--- Input data ---
theorem execRefclkLoss_keeps (hregs : Keep.regs P) (hpower : Keep.power P) (hports : Keep.ports P) (hsheaves : Keep.sheaves P) (hholds : Keep.holds P) (hlnk : Keep.lnk P) (hcores : Keep.cores P) (heth : Keep.eth P) (hflt : Keep.flt P) (hint : Keep.int P) (hstl : Keep.stl P) (hfree : Keep.free P) (hout : Keep.out P) {s : State} (h : P s) {t : State} (e : execRefclkLoss s = .next t) : P t := by
  obtain rfl := Host.Outcome.next.inj e
  refine Keep.ite ?_ ?_
  · assumption
  · refine refclkLoss_keeps hregs hpower hports hsheaves hholds hlnk hcores heth hflt hint hstl hfree hout ?_
    assumption

theorem execRefclkReturn_keeps (hpower : Keep.power P) {s : State} (h : P s) {t : State} (e : execRefclkReturn s = .next t) : P t := by
  obtain rfl := Host.Outcome.next.inj e
  refine Keep.ite ?_ ?_
  · refine Keep.set_power hpower ?_
    assumption
  · assumption

theorem execVrfDrop_keeps (hregs : Keep.regs P) (hpower : Keep.power P) (hports : Keep.ports P) (hsheaves : Keep.sheaves P) (hsearches : Keep.searches P) (hgroups : Keep.groups P) (hholds : Keep.holds P) (hlnk : Keep.lnk P) (hcores : Keep.cores P) (heth : Keep.eth P) (hflt : Keep.flt P) (hint : Keep.int P) (hstl : Keep.stl P) (hfree : Keep.free P) (hout : Keep.out P) {s : State} (h : P s) {t : State} (e : execVrfDrop s = .next t) : P t := by
  obtain rfl := Host.Outcome.next.inj e
  refine Keep.ite ?_ ?_
  · assumption
  · refine Keep.foldl ?_ ?_
    · refine Keep.set_power hpower ?_
      assumption
    · intro _ _ _
      refine vrfStop_keeps hregs hports hsheaves hsearches hgroups hholds hlnk hcores heth hflt hint hstl hfree hout ?_
      assumption

theorem execVrfReturn_keeps (hpower : Keep.power P) {s : State} (h : P s) {t : State} (e : execVrfReturn s = .next t) : P t := by
  obtain rfl := Host.Outcome.next.inj e
  refine Keep.set_power hpower ?_
  assumption

theorem updFrame_keeps (hframes : Keep.frames P) {s : State} {id} {f} (h : P s) : P (updFrame s id f) := by
  unfold updFrame
  refine Keep.set_frames hframes ?_
  assumption

theorem dropFrame_keeps (hframes : Keep.frames P) {s : State} {id} (h : P s) : P (dropFrame s id) := by
  unfold dropFrame
  refine Keep.set_frames hframes ?_
  assumption

theorem discardFrame_keeps (hframes : Keep.frames P) (hholds : Keep.holds P) {s : State} {f} (h : P s) : P (discardFrame s f) := by
  unfold discardFrame
  refine dropFrame_keeps hframes ?_
  refine release_keeps hholds ?_
  assumption

theorem lookFrame_keeps (hregs : Keep.regs P) (hframes : Keep.frames P) (hholds : Keep.holds P) {s : State} {f} {h2} (h : P s) : P (lookFrame s f h2) := by
  unfold lookFrame
  split
  · extract_lets -underBinder -merge -useContext +onlyGivenNames x
    clear_value x
    extract_lets -underBinder -merge -useContext +onlyGivenNames x
    clear_value x
    refine updFrame_keeps hframes ?_
    assumption
  · extract_lets -underBinder -merge -useContext +onlyGivenNames x
    clear_value x
    extract_lets -underBinder -merge -useContext +onlyGivenNames x
    have hx : P x := by
      subst x
      refine bump_keeps hregs ?_
      assumption
    clear_value x
    extract_lets -underBinder -merge -useContext +onlyGivenNames x
    clear_value x
    refine Keep.ite ?_ ?_
    · refine discardFrame_keeps hframes hholds ?_
      refine bump_keeps hregs ?_
      assumption
    · refine updFrame_keeps hframes ?_
      assumption

theorem filterFrame_keeps (hregs : Keep.regs P) (hframes : Keep.frames P) (hholds : Keep.holds P) (heth : Keep.eth P) (hint : Keep.int P) (hstl : Keep.stl P) (hout : Keep.out P) {s : State} {f} (h : P s) : P (filterFrame s f) := by
  unfold filterFrame
  split
  · unfold filterFrame.filterOut
    extract_lets -underBinder -merge -useContext +onlyGivenNames x
    have hx : P x := by
      subst x
      refine evt_keeps hregs heth hint hstl hout ?_
      assumption
    clear_value x
    refine Keep.ite ?_ ?_
    · refine updFrame_keeps hframes ?_
      assumption
    · refine discardFrame_keeps hframes hholds ?_
      refine bump_keeps hregs ?_
      assumption
  · extract_lets -underBinder -merge -useContext +onlyGivenNames x
    clear_value x
    refine Keep.ite ?_ ?_
    · unfold filterFrame.filterOut
      extract_lets -underBinder -merge -useContext +onlyGivenNames x
      have hx : P x := by
        subst x
        refine evt_keeps hregs heth hint hstl hout ?_
        assumption
      clear_value x
      refine Keep.ite ?_ ?_
      · refine updFrame_keeps hframes ?_
        assumption
      · refine discardFrame_keeps hframes hholds ?_
        refine bump_keeps hregs ?_
        assumption
    · refine Keep.ite ?_ ?_
      · refine lookFrame_keeps hregs hframes hholds ?_
        assumption
      · refine updFrame_keeps hframes ?_
        assumption

theorem filterFrame.filterOut_keeps (hregs : Keep.regs P) (hframes : Keep.frames P) (hholds : Keep.holds P) (heth : Keep.eth P) (hint : Keep.int P) (hstl : Keep.stl P) (hout : Keep.out P) {s : State} {f} (h : P s) : P (filterFrame.filterOut s f) := by
  unfold filterFrame.filterOut
  extract_lets -underBinder -merge -useContext +onlyGivenNames x
  have hx : P x := by
    subst x
    refine evt_keeps hregs heth hint hstl hout ?_
    assumption
  clear_value x
  refine Keep.ite ?_ ?_
  · refine updFrame_keeps hframes ?_
    assumption
  · refine discardFrame_keeps hframes hholds ?_
    refine bump_keeps hregs ?_
    assumption

theorem lookAt_keeps (hregs : Keep.regs P) (htime : Keep.time P) (hframes : Keep.frames P) (hholds : Keep.holds P) (hsage : Keep.sage P) (heth : Keep.eth P) (hint : Keep.int P) (hstl : Keep.stl P) (hout : Keep.out P) {s : State} {f} (h : P s) : P (lookAt s f) := by
  unfold lookAt
  extract_lets -underBinder -merge -useContext +onlyGivenNames x
  clear_value x
  refine filterFrame_keeps hregs hframes hholds heth hint hstl hout ?_
  refine reach_keeps htime ?_
  refine dirUpTo_keeps hregs hsage heth hint hstl hout ?_
  assumption

theorem noteRef_keeps (hsage : Keep.sage P) {s : State} {f} (h : P s) : P (noteRef s f) := by
  unfold noteRef
  refine Keep.ite ?_ ?_
  · refine Keep.set_sage hsage ?_
    assumption
  · assumption

theorem noteScore_keeps (hsage : Keep.sage P) {s : State} {f} (h : P s) : P (noteScore s f) := by
  unfold noteScore
  refine Keep.ite ?_ ?_
  · assumption
  · extract_lets -underBinder -merge -useContext +onlyGivenNames x
    clear_value x
    refine Keep.set_sage hsage ?_
    assumption

theorem finishFrame_keeps (hregs : Keep.regs P) (hframes : Keep.frames P) (hholds : Keep.holds P) (hwin : Keep.win P) (hsage : Keep.sage P) (heth : Keep.eth P) (hflt : Keep.flt P) (hint : Keep.int P) (hstl : Keep.stl P) (hout : Keep.out P) {s : State} {f} (h : P s) : P (finishFrame s f) := by
  unfold finishFrame
  extract_lets -underBinder -merge -useContext +onlyGivenNames x
  clear_value x
  extract_lets -underBinder -merge -useContext +onlyGivenNames x
  clear_value x
  extract_lets -underBinder -merge -useContext +onlyGivenNames x
  clear_value x
  extract_lets -underBinder -merge -useContext +onlyGivenNames x
  clear_value x
  extract_lets -underBinder -merge -useContext +onlyGivenNames x
  have hx : P x := by
    subst x
    refine dropFrame_keeps hframes ?_
    assumption
  clear_value x
  extract_lets -underBinder -merge -useContext +onlyGivenNames x
  have hx : P x := by
    subst x
    refine Keep.ite ?_ ?_
    · refine verdict_keeps hwin ?_
      assumption
    · assumption
  clear_value x
  refine Keep.ite ?_ ?_
  · dsimp -zeta only
    refine verdict_keeps hwin ?_
    refine release_keeps hholds ?_
    refine poisonMet_keeps hregs heth hflt hint hstl hout ?_
    assumption
  · refine Keep.ite ?_ ?_
    · refine release_keeps hholds ?_
      assumption
    · extract_lets -underBinder -merge -useContext +onlyGivenNames x
      clear_value x
      extract_lets -underBinder -merge -useContext +onlyGivenNames x
      have hx : P x := by
        subst x
        refine emit_keeps hwin ?_
        refine passHold_keeps hholds ?_
        assumption
      clear_value x
      extract_lets -underBinder -merge -useContext +onlyGivenNames x
      have hx : P x := by
        subst x
        refine noteRef_keeps hsage ?_
        assumption
      clear_value x
      refine Keep.foldl ?_ ?_
      · assumption
      · intro _ _ _
        refine verdict_keeps hwin ?_
        assumption

theorem takeCounter_keeps (hregs : Keep.regs P) (hmem : Keep.mem P) (heth : Keep.eth P) (hint : Keep.int P) (hstl : Keep.stl P) (hout : Keep.out P) {s : State} {n} (h : P s) : P (takeCounter s n).2 := by
  unfold takeCounter
  extract_lets -underBinder -merge -useContext +onlyGivenNames x
  clear_value x
  split
  · dsimp -zeta only
    refine evt_keeps hregs heth hint hstl hout ?_
    refine sesPut_keeps hmem ?_
    assumption
  · dsimp -zeta only
    refine advanceOut_keeps hmem ?_
    assumption
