theorem armStep_keeps (hregs : Keep.regs P) (htime : Keep.time P) {s : State} {by_} {t2} (h : P s) : P (armStep s by_ t2) := by
  unfold armStep
  extract_lets -underBinder -merge -useContext +onlyGivenNames x
  have hx : P x := by
    subst x
    refine rsetBit_keeps hregs ?_
    assumption
  clear_value x
  refine Keep.set_time htime ?_
  assumption

theorem stepWrite_keeps (hregs : Keep.regs P) (hstaged : Keep.staged P) (htime : Keep.time P) {i} {a} {v} {s : State} (h : P s) : P (stepWrite i a v s) := by
  unfold stepWrite
  refine Keep.ite ?_ ?_
  · assumption
  · extract_lets -underBinder -merge -useContext +onlyGivenNames x
    have hx : P x := by
      subst x
      refine groupWrite_keeps hregs hstaged ?_
      assumption
    clear_value x
    refine Keep.ite ?_ ?_
    · assumption
    · refine armStep_keeps hregs htime ?_
      assumption

theorem stepApply_keeps (hregs : Keep.regs P) (htime : Keep.time P) (heth : Keep.eth P) (hint : Keep.int P) (hstl : Keep.stl P) (hout : Keep.out P) {s : State} (h : P s) : P (stepApply s) := by
  unfold stepApply
  split
  · assumption
  · refine Keep.ite ?_ ?_
    · assumption
    · extract_lets -underBinder -merge -useContext +onlyGivenNames x
      have hx : P x := by
        subst x
        refine rsetBit_keeps hregs ?_
        refine reach_keeps htime ?_
        assumption
      clear_value x
      extract_lets -underBinder -merge -useContext +onlyGivenNames x
      clear_value x
      extract_lets -underBinder -merge -useContext +onlyGivenNames x
      have hx : P x := by
        subst x
        refine Keep.set_time htime ?_
        assumption
      clear_value x
      refine evt_keeps hregs heth hint hstl hout ?_
      assumption

theorem tbsCtlWrite_keeps (hregs : Keep.regs P) (htime : Keep.time P) (hrtc : Keep.rtc P) {v} {s : State} (h : P s) : P (tbsCtlWrite v s) := by
  unfold tbsCtlWrite
  extract_lets -underBinder -merge -useContext +onlyGivenNames x
  clear_value x
  extract_lets -underBinder -merge -useContext +onlyGivenNames x
  have hx : P x := by
    subst x
    refine rwrite_keeps hregs ?_
    assumption
  clear_value x
  refine Keep.ite ?_ ?_
  · refine noteDisc_keeps hrtc ?_
    assumption
  · extract_lets -underBinder -merge -useContext +onlyGivenNames x
    have hx : P x := by
      subst x
      refine rsetBit_keeps hregs ?_
      assumption
    clear_value x
    refine noteDisc_keeps hrtc ?_
    refine Keep.set_time htime ?_
    assumption
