theorem execHoldPointRelease_keeps (hregs : Keep.regs P) (hlatches : Keep.latches P) (hstaged : Keep.staged P) (hmem : Keep.mem P) (htlm : Keep.tlm P) (htime : Keep.time P) (hpower : Keep.power P) (hboot : Keep.boot P) (hwdog : Keep.wdog P) (htrans : Keep.trans P) (hports : Keep.ports P) (hsheaves : Keep.sheaves P) (hsearches : Keep.searches P) (hgroups : Keep.groups P) (hsamplePhase : Keep.samplePhase P) (hdetq : Keep.detq P) (hspks : Keep.spks P) (hframes : Keep.frames P) (hnextFrame : Keep.nextFrame P) (hholds : Keep.holds P) (hwin : Keep.win P) (hlnk : Keep.lnk P) (hfuses : Keep.fuses P) (hses : Keep.ses P) (hpairs : Keep.pairs P) (hkey : Keep.key P) (hcores : Keep.cores P) (hfence : Keep.fence P) (hsage : Keep.sage P) (husl : Keep.usl P) (heth : Keep.eth P) (hxsp : Keep.xsp P) (hflash : Keep.flash P) (hflt : Keep.flt P) (htmrs : Keep.tmrs P) (hrtc : Keep.rtc P) (hint : Keep.int P) (hstl : Keep.stl P) (htag : Keep.tag P) (hreader : Keep.reader P) (hupd : Keep.upd P) (hfree : Keep.free P) (hout : Keep.out P) {i} {v} {s : State} (h : P s) {t : State} (e : execHoldPointRelease i v s = .next t) : P t := by
  obtain rfl := Host.Outcome.next.inj e
  refine sysWrite_keeps hregs hlatches hstaged hmem htlm htime hpower hboot hwdog htrans hports hsheaves hsearches hgroups hsamplePhase hdetq hspks hframes hnextFrame hholds hwin hlnk hfuses hses hpairs hkey hcores hfence hsage husl heth hxsp hflash hflt htmrs hrtc hint hstl htag hreader hupd hfree hout ?_
  assumption

theorem execVioWarning_keeps (hregs : Keep.regs P) (hlatches : Keep.latches P) (hstaged : Keep.staged P) (hmem : Keep.mem P) (htlm : Keep.tlm P) (htime : Keep.time P) (hpower : Keep.power P) (hboot : Keep.boot P) (hwdog : Keep.wdog P) (htrans : Keep.trans P) (hports : Keep.ports P) (hsheaves : Keep.sheaves P) (hsearches : Keep.searches P) (hgroups : Keep.groups P) (hsamplePhase : Keep.samplePhase P) (hdetq : Keep.detq P) (hspks : Keep.spks P) (hframes : Keep.frames P) (hnextFrame : Keep.nextFrame P) (hholds : Keep.holds P) (hwin : Keep.win P) (hlnk : Keep.lnk P) (hfuses : Keep.fuses P) (hses : Keep.ses P) (hpairs : Keep.pairs P) (hkey : Keep.key P) (hcores : Keep.cores P) (hfence : Keep.fence P) (hsage : Keep.sage P) (husl : Keep.usl P) (heth : Keep.eth P) (hxsp : Keep.xsp P) (hflash : Keep.flash P) (hflt : Keep.flt P) (htmrs : Keep.tmrs P) (hrtc : Keep.rtc P) (hint : Keep.int P) (hstl : Keep.stl P) (htag : Keep.tag P) (hreader : Keep.reader P) (hupd : Keep.upd P) (hfree : Keep.free P) (hout : Keep.out P) {s : State} (h : P s) {t : State} (e : execVioWarning s = .next t) : P t := by
  obtain rfl := Host.Outcome.next.inj e
  refine enterRetain_keeps hregs hlatches hstaged hmem htlm htime hpower hboot hwdog htrans hports hsheaves hsearches hgroups hsamplePhase hdetq hspks hframes hnextFrame hholds hwin hlnk hfuses hses hpairs hkey hcores hfence hsage husl heth hxsp hflash hflt htmrs hrtc hint hstl htag hreader hupd hfree hout ?_
  assumption

theorem execSupplyWindowExit_keeps (hregs : Keep.regs P) (hlatches : Keep.latches P) (hstaged : Keep.staged P) (hmem : Keep.mem P) (htlm : Keep.tlm P) (htime : Keep.time P) (hpower : Keep.power P) (hboot : Keep.boot P) (hwdog : Keep.wdog P) (htrans : Keep.trans P) (hports : Keep.ports P) (hsheaves : Keep.sheaves P) (hsearches : Keep.searches P) (hgroups : Keep.groups P) (hsamplePhase : Keep.samplePhase P) (hdetq : Keep.detq P) (hspks : Keep.spks P) (hframes : Keep.frames P) (hnextFrame : Keep.nextFrame P) (hholds : Keep.holds P) (hwin : Keep.win P) (hlnk : Keep.lnk P) (hfuses : Keep.fuses P) (hses : Keep.ses P) (hpairs : Keep.pairs P) (hkey : Keep.key P) (hcores : Keep.cores P) (hfence : Keep.fence P) (hsage : Keep.sage P) (husl : Keep.usl P) (heth : Keep.eth P) (hxsp : Keep.xsp P) (hflash : Keep.flash P) (hflt : Keep.flt P) (htmrs : Keep.tmrs P) (hrtc : Keep.rtc P) (hint : Keep.int P) (hstl : Keep.stl P) (htag : Keep.tag P) (hreader : Keep.reader P) (hupd : Keep.upd P) (hfree : Keep.free P) (hout : Keep.out P) {s : State} (h : P s) {t : State} (e : execSupplyWindowExit s = .next t) : P t := by
  obtain rfl := Host.Outcome.next.inj e
  refine enterRetain_keeps hregs hlatches hstaged hmem htlm htime hpower hboot hwdog htrans hports hsheaves hsearches hgroups hsamplePhase hdetq hspks hframes hnextFrame hholds hwin hlnk hfuses hses hpairs hkey hcores hfence hsage husl heth hxsp hflash hflt htmrs hrtc hint hstl htag hreader hupd hfree hout ?_
  assumption

theorem enWritten_keeps {s : State} {b} {v} {begin_ : Sys2Proof.Machine.State → Sys2Proof.Machine.State} {stop : Sys2Proof.Machine.State → Sys2Proof.Machine.State} (h : P s) (hbegin_ : ∀ s, P s → P (begin_ s)) (hstop : ∀ s, P s → P (stop s)) : P (enWritten s b v begin_ stop) := by
  unfold enWritten
  extract_lets -underBinder -merge -useContext +onlyGivenNames x
  clear_value x
  refine Keep.ite ?_ ?_
  · refine hbegin_ _ ?_
    assumption
  · refine Keep.ite ?_ ?_
    · refine hstop _ ?_
      assumption
    · assumption

theorem offOrAgain_keeps (hregs : Keep.regs P) {s : State} {b} {begin_ : Sys2Proof.Machine.State → Sys2Proof.Machine.State} (h : P s) (hbegin_ : ∀ s, P s → P (begin_ s)) : P (offOrAgain s b begin_) := by
  unfold offOrAgain
  extract_lets -underBinder -merge -useContext +onlyGivenNames x
  have hx : P x := by
    subst x
    refine setState_keeps hregs ?_
    assumption
  clear_value x
  refine Keep.ite ?_ ?_
  · refine hbegin_ _ ?_
    assumption
  · assumption

theorem tilBegin_keeps (hregs : Keep.regs P) (hcores : Keep.cores P) {s : State} {t1} (h : P s) : P (tilBegin s t1) := by
  unfold tilBegin
  extract_lets -underBinder -merge -useContext +onlyGivenNames x
  clear_value x
  extract_lets -underBinder -merge -useContext +onlyGivenNames x
  clear_value x
  extract_lets -underBinder -merge -useContext +onlyGivenNames x
  clear_value x
  extract_lets -underBinder -merge -useContext +onlyGivenNames x
  clear_value x
  refine setState_keeps hregs ?_
  refine State.updCore_keeps hcores ?_
  refine rset_keeps hregs ?_
  assumption

theorem tilGone_keeps (hregs : Keep.regs P) (hmem : Keep.mem P) (hholds : Keep.holds P) (hwin : Keep.win P) (hlnk : Keep.lnk P) (hses : Keep.ses P) (hkey : Keep.key P) (hcores : Keep.cores P) (hsage : Keep.sage P) (heth : Keep.eth P) (hflt : Keep.flt P) (hint : Keep.int P) (hstl : Keep.stl P) (hfree : Keep.free P) (hout : Keep.out P) {s : State} {t1} (h : P s) : P (tilGone s t1) := by
  unfold tilGone
  refine coreLeft_keeps hregs hmem hholds hwin hlnk hses hkey hcores hsage heth hflt hint hstl hfree hout ?_
  refine State.updCore_keeps hcores ?_
  assumption

theorem tilStop_keeps (hregs : Keep.regs P) (hmem : Keep.mem P) (hholds : Keep.holds P) (hwin : Keep.win P) (hlnk : Keep.lnk P) (hses : Keep.ses P) (hkey : Keep.key P) (hcores : Keep.cores P) (hsage : Keep.sage P) (heth : Keep.eth P) (hflt : Keep.flt P) (hint : Keep.int P) (hstl : Keep.stl P) (hfree : Keep.free P) (hout : Keep.out P) {s : State} {t1} (h : P s) : P (tilStop s t1) := by
  unfold tilStop
  extract_lets -underBinder -merge -useContext +onlyGivenNames x
  have hx : P x := by
    subst x
    refine drainState_keeps hregs ?_
    assumption
  clear_value x
  refine Keep.ite ?_ ?_
  · assumption
  · refine tilGone_keeps hregs hmem hholds hwin hlnk hses hkey hcores hsage heth hflt hint hstl hfree hout ?_
    assumption

theorem tilOn_keeps (hregs : Keep.regs P) (hholds : Keep.holds P) (hwin : Keep.win P) (hcores : Keep.cores P) (hsage : Keep.sage P) {s : State} {t1} (h : P s) : P (tilOn s t1) := by
  unfold tilOn
  refine sagePump_keeps hholds hwin hcores hsage ?_
  refine State.updCore_keeps hcores ?_
  refine setState_keeps hregs ?_
  assumption

theorem tilCtlWrite_keeps (hregs : Keep.regs P) (hmem : Keep.mem P) (hholds : Keep.holds P) (hwin : Keep.win P) (hlnk : Keep.lnk P) (hses : Keep.ses P) (hkey : Keep.key P) (hcores : Keep.cores P) (hsage : Keep.sage P) (heth : Keep.eth P) (hflt : Keep.flt P) (hint : Keep.int P) (hstl : Keep.stl P) (hfree : Keep.free P) (hout : Keep.out P) {t0} {v} {s : State} (h : P s) : P (tilCtlWrite t0 v s) := by
  unfold tilCtlWrite
  extract_lets -underBinder -merge -useContext +onlyGivenNames x
  clear_value x
  extract_lets -underBinder -merge -useContext +onlyGivenNames x
  clear_value x
  extract_lets -underBinder -merge -useContext +onlyGivenNames x
  have hx : P x := by
    subst x
    refine rwrite_keeps hregs ?_
    assumption
  clear_value x
  extract_lets -underBinder -merge -useContext +onlyGivenNames x
  have hx : P x := by
    subst x
    refine Keep.ite ?_ ?_
    · refine rset_keeps hregs ?_
      assumption
    · assumption
  clear_value x
  refine enWritten_keeps ?_ ?_ ?_
  · assumption
  · intro _ _
    refine tilBegin_keeps hregs hcores ?_
    assumption
  · intro _ _
    refine tilStop_keeps hregs hmem hholds hwin hlnk hses hkey hcores hsage heth hflt hint hstl hfree hout ?_
    assumption

theorem hedBegin_keeps (hregs : Keep.regs P) (heth : Keep.eth P) (hint : Keep.int P) (hstl : Keep.stl P) (hfree : Keep.free P) (hout : Keep.out P) {s : State} {n} (h : P s) : P (hedBegin s n) := by
  unfold hedBegin
  refine fltRefresh_keeps hregs ?_
  refine hedStartCheck_keeps hregs heth hint hstl hfree hout ?_
  refine setState_keeps hregs ?_
  assumption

--- Your task ---
Gather all lines from the records above in which "hedBegin" appears.

--- Response area ---
theorem hedBegin_keeps (hregs : Keep.regs P) (heth : Keep.eth P) (hint : Keep.int P) (hstl : Keep.stl P) (hfree : Keep.free P) (hout : Keep.out P) {s : State} {n} (h : P s) : P (hedBegin s n) := by
  unfold hedBegin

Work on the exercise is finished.